SIV-binding antibody titres were also determined (Fig. 3). Early in infection (8 to 24/26 weeks p.i.), non-controllers had significantly higher Env (gp130)-binding antibody titres compared with controllers (P<0.05, Mann–Whitney test; Fig. 3a). In contrast, the kinetics of Gag (p27)-specific antibody titres were similar for both groups (Fig. 3b). Only late after infection did Gag antibodies titres start to decline in those animals with the highest viral load (Fig. 3a), consistent with the known prognostic value of low-Gag-binding antibodies (Putkonen et al., 1992; Weber et al., 1987).

Fig. 3.

Fig. 3.

SIV-specific serum antibody titres after infection with SIVmacΔNU: individual titres (reciprocal log10 dilution) against (a) SIVgp130 and (b) SIVp27 at the indicated time points. Controllers are shown in blue, non-controllers in red. gp130 titres differ between controllers and non-controllers significantly at 8, 16 and 24–26 weeks p.i., and are marked by asterisks (P<0.03, Mann–Whitney t-test). Titres from three macaques with the highest viral load are indicated by crosses.

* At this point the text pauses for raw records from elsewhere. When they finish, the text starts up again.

/-! ## Commands: V-PD, V-XR, V-BM, V-HM, V-KS, V-EN, V-SV -/

theorem test_pad : (padCommand toy 5 (holding [0x61, 0x62, 0x63])).output = [0x61, 0x62, 0x63, 2, 2] := by
  decide +kernel

theorem test_pad_zero : (padCommand toy 0 (holding [0x61])).status = 0x00000113 := by decide +kernel

theorem test_unpad : (unpadCommand toy 16 (holding [0x41, 2, 2])).output = [0x41] := by decide +kernel

theorem test_unpad_last_byte_too_large :
    (unpadCommand toy 16 (holding (List.replicate 16 0x10))).output = List.replicate 16 0x10 := by decide +kernel

theorem test_padded : (paddedCommand toy 16 (holding [0x41, 2, 2])).res0 = 1 := by decide +kernel

theorem test_padded_too_short : (paddedCommand toy 16 (holding [2, 2])).res0 = 0 := by decide +kernel

theorem test_xorkey : (xorkeyCommand toy (holding2 [0x48, 0x65, 0x6C, 0x6C, 0x6F] [0x61, 0x62])).output
    = [0x29, 0x07, 0x0D, 0x0E, 0x0E] := by decide +kernel

theorem test_xorkey_empty : (xorkeyCommand toy (holding [])).status = 0x00001013 := by decide +kernel

theorem test_xorroll_in : (xorrollCommand toy .inputDifferential (holding [1, 2, 3, 4, 0x80, 0xFF])).output
    = [1, 3, 1, 7, 0x84, 0x7F] := by decide +kernel

theorem test_xorroll_out : (xorrollCommand toy .outputDifferential (holding [1, 2, 3, 4, 0x80, 0xFF])).output
    = [1, 3, 0, 4, 0x84, 0x7B] := by decide +kernel

theorem test_xorctr_up : (xorctrCommand toy 0xFE 3 (holding [0, 0, 0, 0, 0])).output = [0xFE, 1, 4, 7, 0x0A] := by
  decide +kernel

theorem test_xorctr_down : (xorctrCommand toy 1 0xFF (holding [0, 0, 0, 0])).output = [1, 0, 0xFF, 0xFE] := by
  decide +kernel

theorem test_ecbenc : (ecbencCommand toy (keyed (holding msg2))).output = ecb1 := by decide +kernel

theorem test_ecbenc_key_length : (ecbencCommand toy (holding msg2)).status = 0x00002023
    ∧ (ecbencCommand toy (holding msg2)).trace = [] := by decide +kernel

theorem test_ecbdec : (ecbdecCommand toy true (keyed (holding ecb1))).output = msg2 := by decide +kernel

theorem test_ecbdec_unaligned : (ecbdecCommand toy true (keyed (holding (List.replicate 17 0)))).status = 0x00002113 := by
  decide +kernel

theorem test_cbcenc : (cbcencCommand toy (keyed (holding msg2))).output = cbc3 := by decide +kernel

theorem test_cbcenc_iv_length : (cbcencCommand toy { keyed (holding msg2) with ivlen := 8 }).status = 0x00002233 := by
  decide +kernel

theorem test_cbcdec : (cbcdecCommand toy false (keyed (holding cbc3))).output
    = msg2 ++ List.replicate 11 0x0B := by decide +kernel

/-- V-BM5: a wrong IV corrupts only block 0. -/
theorem test_cbcdec_wrong_iv :
    ((cbcdecCommand toy true { keyed (holding cbc3) with iv0 := 0, iv1 := 0, iv2 := 0, iv3 := 0 }).output).drop 16
    = [0x51, 0x52, 0x53, 0x54, 0x55] := by decide +kernel

/-- V-HM1: "this is a test" against "wokka wokka!!!". -/
theorem test_hamming : (hammingCommand toy (holding2
      [0x74, 0x68, 0x69, 0x73, 0x20, 0x69, 0x73, 0x20, 0x61, 0x20, 0x74, 0x65, 0x73, 0x74]
      [0x77, 0x6F, 0x6B, 0x6B, 0x61, 0x20, 0x77, 0x6F, 0x6B, 0x6B, 0x61, 0x21, 0x21, 0x21])).res0 = 37 := by
  decide +kernel

theorem test_hamming_common_length : (hammingCommand toy (holding2 [0xFF, 0, 0x0F] [0])).res0 = 8 := by decide +kernel

theorem test_keysize : ((keysizeCommand toy 2 40 (holding [1, 2, 3, 4, 5])).res0,
    (keysizeCommand toy 2 40 (holding [1, 2, 3, 4, 5])).res1,
    (keysizeCommand toy 2 40 (holding [1, 2, 3, 4, 5])).res2) = (2, 3, 2) := by decide +kernel

theorem test_keysize_too_short : (keysizeCommand toy 2 40 (holding [0, 0, 0])).status = 0x00003143 := by
  decide +kernel

/-- "This is a test". -/
theorem test_english : (englishCommand toy (holding
      [0x54, 0x68, 0x69, 0x73, 0x20, 0x69, 0x73, 0x20, 0x61, 0x20, 0x74, 0x65, 0x73, 0x74])).res0 = 1 := by
  decide +kernel

/-- "Hello, World!". -/
theorem test_english_punctuation : (englishCommand toy (holding
      [0x48, 0x65, 0x6C, 0x6C, 0x6F, 0x2C, 0x20, 0x57, 0x6F, 0x72, 0x6C, 0x64, 0x21])).res0 = 0 := by
  decide +kernel

/-- R196: the 32 keys of the one-byte message 00. -/
theorem test_solve1 : (solve1Command toy (holding [0])).output
    = [0x09, 0x0A, 0x0B, 0x0C, 0x0D, 0x20] ++ (List.range 26).map (fun i => BitVec.ofNat 8 (0x61 + i)) := by
  decide +kernel

theorem test_solve1_count : (solve1Command toy (holding [0])).olen = 32 ∧ (solve1Command toy (holding [0])).res0 = 32 := by
  decide +kernel

/-! ## The bus and the step: V-BUS1, V-BUS2, V-RS1, V-BM12 -/

/-- A partial write aimed at CMD runs no command. -/
theorem test_bus_partial_command : nextOf (step (presented (.transaction (.write 0 1 0x20))))
    = some { State.reset with responses := [⟨true, some 0⟩] } := by decide +kernel

theorem test_bus_unmapped : nextOf (step (presented (.transaction (.read 0x0001C 0xF))))
    = some { State.reset with responses := [⟨true, some 0⟩] } := by decide +kernel

theorem test_bus_length_register : nextOf (step (presented (.transaction (.write 0x00008 0xF 0xDEADBEEF))))
    = some { State.reset with alen := 0xDEADBEEF, responses := [⟨false, none⟩] } := by decide +kernel

theorem test_bus_read_only : nextOf (step (presented (.transaction (.write 0x00004 0xF 0xFFFFFFFF))))
    = some { State.reset with responses := [⟨false, none⟩] } := by decide +kernel

theorem test_first_command_ecbenc : nextOf (step (State.reset.withFetchWord 32 0x20))
    = some { State.reset with status := 0x00002023, responses := [⟨false, none⟩] } := by decide +kernel

theorem test_first_command_english : nextOf (step (State.reset.withFetchWord 32 0x32))
    = some { State.reset with status := 0x00003201, res0 := 1, responses := [⟨false, none⟩] } := by decide +kernel

/-- R68's example: "YELLOW SUBMARINE" in KEY0 to KEY3. -/
theorem test_key_order : bytesOfBlock
      { State.reset with key0 := 0x4C4C4559, key1 := 0x5320574F, key2 := 0x414D4255, key3 := 0x454E4952 }.key
    = [0x59, 0x45, 0x4C, 0x4C, 0x4F, 0x57, 0x20, 0x53, 0x55, 0x42, 0x4D, 0x41, 0x52, 0x49, 0x4E, 0x45] := by
  decide +kernel

/-- The first lines of P2: the words of LOADKEY TK. -/
theorem test_script_loadkey : (ScriptLine.loadKey ((List.range 16).map (fun i => BitVec.ofNat 8 (0x10 + i)))).expand
    = some [.write 0x00040 0xF 0x13121110, .write 0x00044 0xF 0x17161514, .write 0x00048 0xF 0x1B1A1918,
      .write 0x0004C 0xF 0x1F1E1D1C, .write 0x00014 0xF 16] := by decide +kernel

/-- P1: the last word of LOAD A of "o, World!" has 00 in its missing lanes. -/
theorem test_script_load : (ScriptLine.loadA [0x6F, 0x72, 0x6C, 0x64, 0x21]).expand
    = some [.write 0x10000 0xF 0x646C726F, .write 0x10004 0xF 0x00000021, .write 0x00008 0xF 5] := by decide +kernel

/-! ## Witnesses: the hypotheses of the statements can be met -/

theorem witness_LegalWordIsItsEncoding : decode 0xFF010012 = .ok (.xorctr 1 255) := by decide

theorem witness_DecodeFollowsOpcodeTable :
    (∃ r ∈ opcodeTable, r.selects 0x00000123 = true) ∧ (∃ r ∈ opcodeTable, r.op = (0x00000323 : Word).extractLsb' 0 8) := by
  decide

theorem witness_EncodingIsSumOfFields :
    (0 < 256 ∧ (-128 : Int) ≤ -128 ∧ (-128 : Int) ≤ 255) ∧ (255 < 256 ∧ (-128 : Int) ≤ 255 ∧ (255 : Int) ≤ 255) := by decide

theorem witness_PadAppendsPaddingBytes :
    ((List.replicate 255 (7 : Byte)).length % 255 = 0 ∧ 1 ≤ 255 ∧ 255 ≤ 255)
    ∧ ([7, 7, 7] : List Byte).length % 2 ≠ 0 ∧ ([7] : List Byte).length % 1 = 0 := by decide +kernel

theorem witness_PaddedIsValidPadding : padded [0x41, 1] 2 = true ∧ padded [0x41, 1] 1 = false ∧ padded [] 255 = false := by
  decide

theorem witness_UnpadRemovesValidPadding : padded [0x41, 2, 2] 255 = true ∧ padded [2, 2] 255 = false := by decide

theorem witness_UnpadUndoesPadExactly :
    ([0x41, 0x42, 0x43] : List Byte).length % 2 ≠ 0 ∧ padded [0x41, 1] 2 = true := by decide

theorem witness_XorWithKeyBytes : ([0x61, 0x62] : List Byte) ≠ [] ∧ ([0x48, 0x65, 0x6C] : List Byte)[2]? = some 0x6C
    ∧ ([0x61, 0x62] : List Byte)[2 % 2]? = some 0x61 := by decide

theorem witness_XorRollingRecurrence : ([1, 2] : List Byte)[0]? = some 1 ∧ ([1, 2] : List Byte)[0 + 1]? = some 2
    ∧ (xorRolling .outputDifferential [1, 2])[0]? = some 1 := by decide

theorem witness_XorCounterClosedForm : ([5, 6] : List Byte)[1]? = some 6 := by decide

theorem witness_HammingDistanceSum : ([] : List Byte) = [] ∨ ([1] : List Byte) = [] := by decide

/-- R125's clauses: both block sizes at the ends, an output that just fits and one that just does not. -/
theorem witness_PadCommandRule :
    Config.bufBytes < (sized (Config.bufBytes + 1) 0 0 0).alen.toNat
    ∧ (sized Config.bufBytes 0 0 0).alen.toNat ≤ Config.bufBytes
    ∧ ((1 : Byte) ≠ 0 ∧ (sized Config.bufBytes 0 0 0).alen.toNat % (1 : Byte).toNat = 0)
    ∧ (∃ bs : Byte, bs ≠ 0 ∧ (sized Config.bufBytes 0 0 0).alen.toNat % bs.toNat ≠ 0
        ∧ Config.bufBytes < (sized Config.bufBytes 0 0 0).alen.toNat
            + (bs.toNat - (sized Config.bufBytes 0 0 0).alen.toNat % bs.toNat))
    ∧ ((sized 1 0 0 0).alen.toNat % (255 : Byte).toNat ≠ 0
        ∧ (sized 1 0 0 0).alen.toNat + ((255 : Byte).toNat - (sized 1 0 0 0).alen.toNat % (255 : Byte).toNat)
          ≤ Config.bufBytes) := by
  have h := Config.bufBytes_bounds
  refine ⟨alen_over 0 0 0, (alen_full 0 0 0).le, ⟨by decide, Nat.mod_one _⟩, ?_, ⟨by decide, Config.le_bufBytes (by decide)⟩⟩
  rw [alen_full 0 0 0]
  by_cases h1 : Config.bufBytes % 255 = 0
  · exact ⟨251, by decide, show Config.bufBytes % 251 ≠ 0 by omega, show _ < _ + (251 - Config.bufBytes % 251) by omega⟩
  · exact ⟨255, by decide, h1, show _ < _ + (255 - Config.bufBytes % 255) by omega⟩

theorem witness_UnpadCommandRule :
    Config.bufBytes < (sized (Config.bufBytes + 1) 0 0 0).alen.toNat
    ∧ (sized Config.bufBytes 0 0 0).alen.toNat ≤ Config.bufBytes ∧ (0 : Byte) = 0 ∧ (255 : Byte) ≠ 0 ∧ (1 : Byte) ≠ 0 :=
  ⟨alen_over 0 0 0, (alen_full 0 0 0).le, rfl, by decide, by decide⟩

theorem witness_PaddedCommandRule :
    Config.bufBytes < (sized (Config.bufBytes + 1) 0 0 0).alen.toNat
    ∧ (sized Config.bufBytes 0 0 0).alen.toNat ≤ Config.bufBytes ∧ (0 : Byte) = 0 ∧ (255 : Byte) ≠ 0
    ∧ EndsInPadding ((holding [0x41, 1]).byte .abuf) (holding [0x41, 1]).alen.toNat 2
    ∧ ¬ EndsInPadding ((holding [0x41, 1]).byte .abuf) (holding [0x41, 1]).alen.toNat 1 := by
  refine ⟨alen_over 0 0 0, (alen_full 0 0 0).le, rfl, by decide, ?_, ?_⟩
  · refine ⟨by decide, by decide, by decide, by decide, fun i h1 h2 => ?_⟩
    have h1' : 1 ≤ i := h1
    have h2' : i < 2 := h2
    obtain rfl : i = 1 := by omega
    decide
  · rintro ⟨_, h1, _, h2, _⟩
    omega

theorem witness_XorkeyCommandRule :
    Config.bufBytes < (sized (Config.bufBytes + 1) 1 0 0).alen.toNat
    ∧ Config.bufBytes < (sized 0 (Config.bufBytes + 1) 0 0).blen.toNat
    ∧ ((sized Config.bufBytes 0 0 0).alen.toNat ≤ Config.bufBytes ∧ (sized Config.bufBytes 0 0 0).blen.toNat ≤ Config.bufBytes
        ∧ (sized Config.bufBytes 0 0 0).blen = 0)
    ∧ ((sized 5 Config.bufBytes 0 0).alen.toNat ≤ Config.bufBytes
        ∧ (sized 5 Config.bufBytes 0 0).blen.toNat ≤ Config.bufBytes ∧ (sized 5 Config.bufBytes 0 0).blen ≠ 0) := by
  have h := Config.bufBytes_bounds
  have hb := sized_blen 5 0 0 (b := Config.bufBytes) (by omega)
  refine ⟨alen_over 1 0 0, ?_, ⟨(alen_full 0 0 0).le, Nat.zero_le _, rfl⟩, ⟨Config.le_bufBytes (by decide), hb.le, ?_⟩⟩
  · rw [sized_blen 0 0 0 (by omega)]
    omega
  · intro h0
    rw [h0] at hb
    have h1 : (0 : Word).toNat = 0 := rfl
    omega

theorem witness_XorrollCommandRule :
    Config.bufBytes < (sized (Config.bufBytes + 1) 0 0 0).alen.toNat
    ∧ ((sized Config.bufBytes 0 0 0).alen.toNat ≤ Config.bufBytes ∧ 0 < (sized Config.bufBytes 0 0 0).alen.toNat
        ∧ 0 + 1 < (sized Config.bufBytes 0 0 0).alen.toNat) := by
  have h := Config.bufBytes_bounds
  have e := alen_full 0 0 0
  exact ⟨alen_over 0 0 0, by omega, by omega, by omega⟩

theorem witness_XorctrCommandRule :
    Config.bufBytes < (sized (Config.bufBytes + 1) 0 0 0).alen.toNat
    ∧ ((sized Config.bufBytes 0 0 0).alen.toNat ≤ Config.bufBytes ∧ 0 < (sized Config.bufBytes 0 0 0).alen.toNat) := by
  have h := Config.bufBytes_bounds
  have e := alen_full 0 0 0
  exact ⟨alen_over 0 0 0, by omega, by omega⟩

/-- The four block-mode rules: the clauses of R161 one after the other, lengths at their boundaries. -/
theorem witness_BlockModeCommandRules :
    Config.bufBytes < (sized (Config.bufBytes + 1) 0 16 16).alen.toNat
    ∧ (sized Config.bufBytes 0 15 16).alen.toNat ≤ Config.bufBytes ∧ (sized Config.bufBytes 0 15 16).klen ≠ 16
    ∧ (sized 1 0 17 16).klen ≠ 16
    ∧ ((sized 0 0 16 15).klen = 16 ∧ (sized 0 0 16 15).ivlen ≠ 16 ∧ (sized 0 0 16 17).ivlen ≠ 16)
    ∧ ((sized 17 0 16 16).klen = 16 ∧ (sized 17 0 16 16).ivlen = 16 ∧ (sized 17 0 16 16).alen.toNat % 16 ≠ 0
        ∧ (sized 17 0 16 16).alen.toNat ≤ Config.bufBytes)
    ∧ ((sized Config.bufBytes 0 16 16).klen = 16 ∧ (sized Config.bufBytes 0 16 16).ivlen = 16
        ∧ (sized Config.bufBytes 0 16 16).alen.toNat % 16 = 0
        ∧ (sized Config.bufBytes 0 16 16).alen.toNat ≤ Config.bufBytes ∧ 0 < paddedBlocks (sized Config.bufBytes 0 16 16)) := by
  have h := Config.bufBytes_bounds
  have e := alen_full 0 16 16
  refine ⟨alen_over 0 16 16, (alen_full 0 15 16).le, by show (15 : Word) ≠ 16; decide, by decide, by decide, ?_, ?_⟩
  · exact ⟨rfl, rfl, by decide, Config.le_bufBytes (by decide)⟩
  · unfold paddedBlocks
    exact ⟨rfl, rfl, by omega, by omega, by omega⟩

theorem witness_HammingCommandRule :
    Config.bufBytes < (sized (Config.bufBytes + 1) 0 0 0).alen.toNat
    ∧ Config.bufBytes < (sized 0 (Config.bufBytes + 1) 0 0).blen.toNat
    ∧ ((sized Config.bufBytes 3 0 0).alen.toNat ≤ Config.bufBytes ∧ (sized Config.bufBytes 3 0 0).blen.toNat ≤ Config.bufBytes) := by
  have h := Config.bufBytes_bounds
  refine ⟨alen_over 0 0 0, ?_, (alen_full 3 0 0).le, Config.le_bufBytes (by decide)⟩
  rw [sized_blen 0 0 0 (by omega)]
  omega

No evidence for increased viral virulence after transfusion of blood from monkeys with progressing disease

Previous studies have shown that partial repair of defective nef genes is associated with increased viral load in some HIV-infected patients or SIV-infected macaques (Carl et al., 2000; Chakrabarti et al., 2003; Sawai et al., 2000; Whatmore et al., 1995). To investigate whether the nef deletion was still intact, nef PCR and direct DNA sequencing of the PCR products were carried out in the two macaques with the highest viral load, Mm1891 and Mm1948. We found no evidence of refilling of nef sequences, and the DNA sequences around the nef deletion site were identical between the infecting virus and those analysed in peripheral blood mononuclear cells (PBMCs) of the macaques progressing to disease (data not shown).

To investigate whether the virus had changed its virulence in monkeys with progressing disease, a transfusion experiment was performed. Aliquots of 5 ml of peripheral blood of Mm1891 or Mm1948 spiked with 107 autologous lymph node cells were transfused into two naive animals (Mm1891T and Mm1948T) at 54 weeks after donor infection. In order to avoid potential effects attributable to escape mutants that may have developed in the donor macaques, recipient animals carried MHC genotypes different from the donors and lacked MHC class I genes known to be associated with superior viral control such as Mamu-A1*01 or -B*17 (Table S1). However, one monkey (Mm1948T) carried MHC class II DRB alleles that have been reported to be over-represented in elite controllers (Giraldo-Vela et al., 2008).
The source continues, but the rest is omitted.